For a moment I felt very detached, and experienced a sense of acceptance
of it all as part of nature, part of me, a larger me. I quickly lost that
sense as we were exiting the building when an Austrian man turned to me and
said, "Isn’t it beautiful? It’s really just a beautiful place. Those
are the Austrian Alps." He had noticed that I was looking at the
mountains one could see at a distance. Ugh… Instant polarization! I was silently
raging inside my head. WHAT? What on earth are you talking about? Yes,
what beautiful scenery you chose to put this monstrous place in… How nice
that people got to have such a beautiful view as you hanged them, shot them,
gassed them, starved them, worked them to exhaustion, made them freeze to
death, tortured them, or conducted your medical experiments on them. I am
sure they appreciated it a lot.
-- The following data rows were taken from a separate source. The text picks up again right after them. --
/-- Whether a class reads its input through windows (R243, R252). -/
def windowed (m : InFlight) : Bool := miOpc m.raw == 0x12 || (miOpc m.raw == 0x13 && miVar m.raw != 2)

/-- Channels of the input that a window class reads for a tile: first, and beyond the last (R245, R250 to R252). -/
def windowCh (m : InFlight) (q : Nat) : Nat × Nat :=
  let b := (m.box q).getD 0 (0, 1)
  if miOpc m.raw == 0x13 then (b.1, Nat.min b.2 ((m.ten 10).e 0))
  else if miVar m.raw == 2 then (0, (m.ten 10).e 0)
  else
    let per := Nat.max 1 ((m.ten 8).e 0 / cvGroups m)
    (b.1 / per * cvCg m, (Nat.min b.2 ((m.ten 8).e 0) - 1) / per * cvCg m + cvCg m)

/-- Input positions that a window class reads for a tile: coordinates of dims 1 to 5 (R243, R244). -/
def windowRows (m : InFlight) (q : Nat) : List (List Nat) :=
  let rd (i : Nat) : List Nat :=
    let o := axisOut m q i
    axisReads m (m.ten 10) i (o.headD 0) (o.headD 0 + o.length)
  (rd 0).flatMap (fun t => (rd 1).flatMap (fun h => (rd 2).map (fun w => [w, h, t, nth (m.at' q) 4, 0])))

/-- Weight boxes of a `CONV` tile (R249 to R251). -/
def weightFeet (m : InFlight) (q : Nat) : List Foot :=
  let w := m.ten 12
  let n := (m.box q).getD 0 (0, 1)
  (liveTaps m q).map (fun tp =>
    let k := [(tp.2.2, tp.2.2 + 1), (tp.2.1, tp.2.1 + 1), (tp.1, tp.1 + 1)]
    match miVar m.raw with
    | 0 => ⟨w, [(0, w.e 0), n] ++ k, false⟩
    | 1 => ⟨w, [n, (0, w.e 1)] ++ k, false⟩
    | _ =>
      let j := (tp.1 * axK m 1 + tp.2.1) * axK m 2 + tp.2.2
      ⟨w, [(j * (m.ten 10).e 0, (j + 1) * (m.ten 10).e 0), n], false⟩)

/-- What a tile reads and writes, box by box (R85), the input of a window class aside. -/
def footprint (d : Dev) (m : InFlight) (q : Nat) : List Foot :=
  match miOpc m.raw with
  | 0x11 => feet m q ++ attFeet d m q
  | 0x12 => (feet m q).filter (fun x => x.t.idx != (m.ten 12).idx || x.out) ++ weightFeet m q
  | _ => feet m q

/-- Footprint overflow of the tile at walk index q (R85). Log 82 (DEDUCED). -/
def tileOver (d : Dev) (m : InFlight) (q : Nat) : Bool :=
  (footprint d m q).any Foot.over
    || windowed m &&
      (let x := m.ten 10
       let ch := windowCh m q
       ch.1 < ch.2 && (windowRows m q).any (fun c => x.a 0 < ch.2 || (List.range 5).any (fun k => x.a (k + 1) ≤ nth c k)))

/-- Whole lines of elements [lo, hi) of a row, scale lines included, in bytes (R177). -/
def rowLines (b : Nat) (sc : Bool) (lo hi : Nat) : Nat :=
  if hi ≤ lo then 0
  else 64 * (((hi * b + 511) / 512 - lo * b / 512) + (if sc then (hi - 1) / 2048 + 1 - lo / 2048 else 0))

/-- Bytes of the whole lines of a full tile's box, stored (R177). -/
def Foot.bytes (x : Foot) : Nat :=
  let r := x.box.getD 0 (0, 1)
  rowLines x.t.eb x.t.scaled r.1 r.2 * prodOf ((x.box.drop 1).map (fun p => p.2 - p.1))

/-- The same in the form of its `DTYPE` (R280). -/
def Foot.plainBytes (x : Foot) : Nat :=
  let r := x.box.getD 0 (0, 1)
  rowLines x.t.dtype.bits x.t.dtype.isMx r.1 r.2 * prodOf ((x.box.drop 1).map (fun p => p.2 - p.1))

def sumBytes (l : List Foot) : Nat := l.foldl (fun a x => a + x.bytes) 0

/-- Cost factor of an array pair, with the outlier path (R172, R190, R248). -/
def arrayCost (a b : Tensor) : Nat :=
  let c := Nat.max a.dtype.cost b.dtype.cost
  if b.dtype == .ov4o then Nat.max c (cdiv (sideCap b.auxSize) 256) else c

/-- Passes of an activation (R196, R219). -/
def actPasses (a : Nat) : Nat := match a with | 0 => 0 | 5 => 1 | 2 => 3 | _ => 2
def sfnPasses (f : Nat) : Nat := match f with | 7 | 8 | 9 => 2 | 10 => 3 | _ => 1

/-- The class time of an item, in tc. -/
def classTc (m : InFlight) (q k : Nat) : Nat :=
  let ft := feet m q
  let rd := sumBytes (ft.filter (fun x => !x.out))
  let wr := sumBytes (ft.filter (fun x => x.out))
  let ports := Nat.max (cdiv rd 256) (cdiv wr 128)
  let d := m.ten 8
  let halves := ft.all (fun x => x.t.dtype.isHalf)
  let lanes := if halves then 512 else 256
  let taps := axK m 0 * axK m 1 * axK m 2
  match miOpc m.raw with
  | 0x10 =>
    let nb := cdiv ((m.ten 10).e 0) 32
    let kb := (k + 1) * nb / m.s - k * nb / m.s
    (kb * 32 * arrayCost (m.ten 10) (m.ten 12) + 64) * (if bit (miVar m.raw) 2 then 2 else 1)
  | 0x11 =>
    let e := (m.ten 16).e 0
    let g := attParts m
    let part := nth (m.at' q) 2
    ((part + 1) * e / g - part * e / g) * 512 * (m.ten 10).dtype.cost + 96
  | 0x12 =>
    let c := arrayCost (m.ten 10) (m.ten 12)
    let n0 := 128 * nth (m.at' q) 0
    let per := Nat.max 1 (d.e 0 / cvGroups m)
    match miVar m.raw with
    | 0 => taps * ((Nat.min (n0 + 128) (d.e 0) - 1) / per + 1 - n0 / per) * cdiv (cvCg m) 32 * 32 * c + 64
    | 1 => taps * cvCg m * 4 * c + 64
    | _ => cdiv (taps * (m.ten 10).e 0) 32 * 32 * c + 64
  | 0x13 =>
    let x := m.ten 10
    let lanes := if x.dtype.isHalf && d.dtype.isHalf then 512 else 256
    let rb := 8 * rowLines x.eb x.scaled 0 512
    if miVar m.raw == 2 then cdiv (x.e 0) 512 * Nat.max (cdiv 4096 lanes) (cdiv rb 256) + 24
    else taps * Nat.max (cdiv 4096 lanes) (cdiv rb 256)
      + Nat.max (if miVar m.raw == 1 then cdiv 4096 lanes else 0) (cdiv wr 128) + 24
  | 0x20 =>
    if 0x10 ≤ m.f 16 1 then
      let x := m.ten 10
      cdiv (x.e 0) 512 * Nat.max (cdiv 4096 lanes) (cdiv (8 * rowLines x.eb x.scaled 0 512) 256)
        + cdiv (8 * rowLines d.eb d.scaled 0 1) 128 + 24
    else Nat.max (cdiv 4096 lanes * (if d.dtype.isMx then 2 else 1)) ports + 24
  | 0x21 => Nat.max (64 * sfnPasses (m.f 12 1) * (if bit (miVar m.raw) 0 then 2 else 1)) ports + 48
  | 0x22 =>
    let x := m.ten 10
    let grp := m.f 12 4
    let g := nth (m.at' q) 0
    let len := if grp == 0 then x.e 0 else Nat.min (g * grp + grp) (x.e 0) - g * grp
    cdiv len 512 * (Nat.max 32 (cdiv (4096 * (x.dtype.bits / 8)) 256) + 12) + 24
  | 0x23 => Nat.max (32 + 64 * actPasses (m.f 28 1)) ports + 48
  | 0x24 => Nat.max 64 ports + 48
  | 0x25 =>
    if bit (miVar m.raw) 0 then
      Nat.max (cdiv 16384 lanes * 3) (Nat.max (cdiv rd 256) (cdiv (wr + d.auxSize) 128)) + 24
    else Nat.max (cdiv 4096 lanes * 2) ports + 24
  | 0x30 =>
    if miVar m.raw == 1 then
      let b := rd
      cdiv b 256 + 180 + (if m.f 12 1 % 4 == 3 then 90 else 0)
    else
      let t := ports + 24
      if d.comp == 3 then Nat.max t (cdiv (Nat.min 4096 d.rb) 16 + 32) else t
  | _ => cdiv (sumBytes ft) 256 + 24

/-- Whether a `MOVE` moves stored bytes and decodes nothing (R267). -/
def storedMove (m : InFlight) : Bool :=
  miOpc m.raw == 0x30 && (miVar m.raw == 1
    || ((m.ten 8).comp == (m.ten 10).comp && ((m.ten 8).comp == 0 || (m.ten 8).ctab == (m.ten 10).ctab)))

/-- Whether a tile passes a compressed source through the expander (R280). -/
def hasComp (m : InFlight) : Bool :=
  !storedMove m && ((usedFields m.raw).drop 1).any (fun o => (m.ten? o).any (fun t => t.comp != 0))

/-- Whole lines in `DTYPE` form of n elements from lo of so many rows. -/
def cbRows (t : Tensor) (lo hi rows : Nat) : Nat :=
  if t.comp == 1 || t.comp == 2 then rowLines t.dtype.bits t.dtype.isMx lo hi * rows else 0

/-- The blocks of 32 along K that split k of a `MATMUL` tile takes (R78), as elements. -/
def splitK (m : InFlight) (k : Nat) : Nat × Nat :=
  let nb := cdiv ((m.ten 10).e 0) 32
  (32 * (k * nb / m.s), 32 * ((k + 1) * nb / m.s))

/-- The sources of item k of a tile (R78, R85): a `MATMUL` split reads its part of K of A and B, the last one the rest. -/
def itemFeet (m : InFlight) (q k : Nat) : List Foot :=
  let src := (feet m q).filter (fun x => !x.out)
  if miOpc m.raw != 0x10 then src
  else (src.take 2).map (fun x => { x with box := x.box.set 0 (splitK m k) }) ++ (if k + 1 == m.s then src.drop 2 else [])

/-- Bytes its CB sources pass through the expander for one item (R280): of an `ATTEND` the pages it processes, of a window
class the input rows it reads. Log 85 (DESIGN CHOICE). -/
def cbBytes (d : Dev) (m : InFlight) (q k : Nat) : Nat :=
  (itemFeet m q k).foldl (fun a x => if x.t.comp == 1 || x.t.comp == 2 then a + x.plainBytes else a) 0
    + (if miOpc m.raw == 0x11 then
        let kv := attChan m (nth (m.at' q) 0)
        cbRows (m.ten 12) kv (kv + 128) (256 * (attPages d m q).length) + cbRows (m.ten 14) kv (kv + 128) (256 * (attPages d m q).length)
      else 0)
    + (if windowed m then cbRows (m.ten 10) (windowCh m q).1 (windowCh m q).2 (windowRows m q).length else 0)

end Sys2Proof.Machine
end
I wanted to kill him. I slowed, letting
him walk ahead. I was in no state to interact with him. Tomorrow… I’m
sure everything will come up tomorrow. I was so polarized; he had suddenly
become the SS in my eyes. He was the embodiment of all evil, and I had no
awareness in that moment of my own "evilness," of my raging murderous
feelings!
I felt a hand on my shoulder and turned to see Martin to my side. That man
seemed to appear right when I desperately needed something he brought with
his presence! The polarization softened for a moment. We hugged and walked
in silence for a while, and then I shared my experience of him down at the
quarry, thanking him for what he had brought to that place. Midway to the
exit I noticed a pile of small stones at the base of a memorial column and
following an impulse I took out my pouch from underneath my blouse. I was
looking for a small glass stone that a Jewish friend had given me, asking
me to take it with me and do with it whatever I felt pulled to do. I lay
it on the ground in the midst of the stones, a little piece of sparkling
magic for that place. "It looks like an eye watching over things," Martin
said looking at it from above, and we continued towards the exit. It was
soothing to walk next to him; something in his presence softened the effect
of that place on my body.
As I’m writing this account I’m realizing how much I’ve needed to do this.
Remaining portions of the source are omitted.